# I had an idea for a pneumatic prop



## The Archivist (May 31, 2009)

Mod, please move if this is in the wrong section. 

Create an abnormally large or mutated mosquito sucking the life out of a victim. As the skeeter sucks, its abdomen grows larger and redder while the victim shrivels up. 

You could connect the two by using the victim as a reservoir and the skeeter as the intended target. As for sounds, at the start of the sequence, have the victim screaming for help and as the skeeter is drawing out the blood, have the victim make gurgling sounds until shriveled up.

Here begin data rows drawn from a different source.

-- ==== Sys2Proof/Laws/PerInstr.lean ====
section
/-! SUPPORT. Per-instruction laws. EncodingLength: the encoding of an instruction has as many bytes as the decoder reads for it
(spec/30_encoding.md R50). -/

namespace Sys2Proof.Laws.EncodingLength

/-- The encoding has `size` bytes. -/
def Statement (i : Instr) : Prop := (encode i).length = i.size

theorem prolog : Statement .prolog := rfl

theorem epilog : Statement .epilog := rfl

theorem addRegReg (d : Reg) (r : Reg) : Statement (.addRegReg d r) := rfl

theorem subRegReg (d : Reg) (r : Reg) : Statement (.subRegReg d r) := rfl

theorem xorRegReg (d : Reg) (r : Reg) : Statement (.xorRegReg d r) := rfl

theorem movRegReg (d : Reg) (r : Reg) : Statement (.movRegReg d r) := rfl

theorem addRegImm (d : Reg) (v : Word) : Statement (.addRegImm d v) := rfl

theorem subRegImm (d : Reg) (v : Word) : Statement (.subRegImm d v) := rfl

theorem xorRegImm (d : Reg) (v : Word) : Statement (.xorRegImm d v) := rfl

theorem notReg (d : Reg) : Statement (.notReg d) := rfl

theorem negReg (d : Reg) : Statement (.negReg d) := rfl

theorem popReg (d : Reg) : Statement (.popReg d) := rfl

theorem movRegImm (d : Reg) (v : Word) : Statement (.movRegImm d v) := rfl

theorem memLow01 (x : BitVec 7) : Statement (.memLow01 x) := rfl

theorem memTwo01 (y : BitVec 6) : Statement (.memTwo01 y) := rfl

theorem memLow29 (x : BitVec 7) : Statement (.memLow29 x) := rfl

theorem memTwo29 (y : BitVec 6) : Statement (.memTwo29 y) := rfl

theorem memLow31 (x : BitVec 7) : Statement (.memLow31 x) := rfl

theorem memTwo31 (y : BitVec 6) : Statement (.memTwo31 y) := rfl

theorem memLow81 (x : BitVec 7) : Statement (.memLow81 x) := rfl

theorem memTwo81 (y : BitVec 6) : Statement (.memTwo81 y) := rfl

theorem memLow89 (x : BitVec 7) : Statement (.memLow89 x) := rfl

theorem memTwo89 (y : BitVec 6) : Statement (.memTwo89 y) := rfl

theorem memLowF7 (x : BitVec 7) : Statement (.memLowF7 x) := rfl

theorem memTwoF7 (y : BitVec 6) : Statement (.memTwoF7 y) := rfl

theorem badSub81 (sub : BitVec 3) (rm : BitVec 3) : Statement (.badSub81 sub rm) := rfl

theorem badSubF7 (sub : BitVec 3) (rm : BitVec 3) : Statement (.badSubF7 sub rm) := rfl

theorem otherByte (op : Byte) : Statement (.otherByte op) := rfl

end Sys2Proof.Laws.EncodingLength
end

The interiors of the victim and skeeter abdomen would be inflatable balloons capable of multiple inflation/deflation cycles. How to hook it all up, I leave to you. Unfortunately at this time, I don't have any sketches. Maybe later...


----------



## Devils Chariot (May 23, 2007)

Quit yer yapping a build it already.


----------



## The Archivist (May 31, 2009)

DC, I'm just the idea guy. I let others build the heavy stuff.


----------



## Devils Chariot (May 23, 2007)

All talk, no walk.


----------



## The Archivist (May 31, 2009)

Nag, nag, nag. If you want to fund my ideas then I'll build. Otherwise quit griping. At least I'm contributing.


----------



## fritz42_male (May 5, 2009)

I'm beginning to suspect that Devils Chariot is The Archivist's 'alter ego' lol


----------



## DarkShadows (Feb 6, 2006)

> All talk, no walk.


lol


----------



## The Archivist (May 31, 2009)

Please don't insult DC that way!! I would like to keep him as a friend. I am my own separate entity.


----------



## Devils Chariot (May 23, 2007)

alter ego maybe, Bizzaro DC, probably.


----------



## hpropman (Jul 27, 2008)

For the skeeter you can use a red balloon under some dark material with slits in it so when the balloon inflates the slits will open to show the red balloon. You can even add a few leds in the balloon. Another balloon for the human stomach controlled with some air valves. I am not sure how you would do the shriveling maybe some small balloons in the cheeks under very thin latex. add a controller and a sound board or hacked MP3 player and it could work.


----------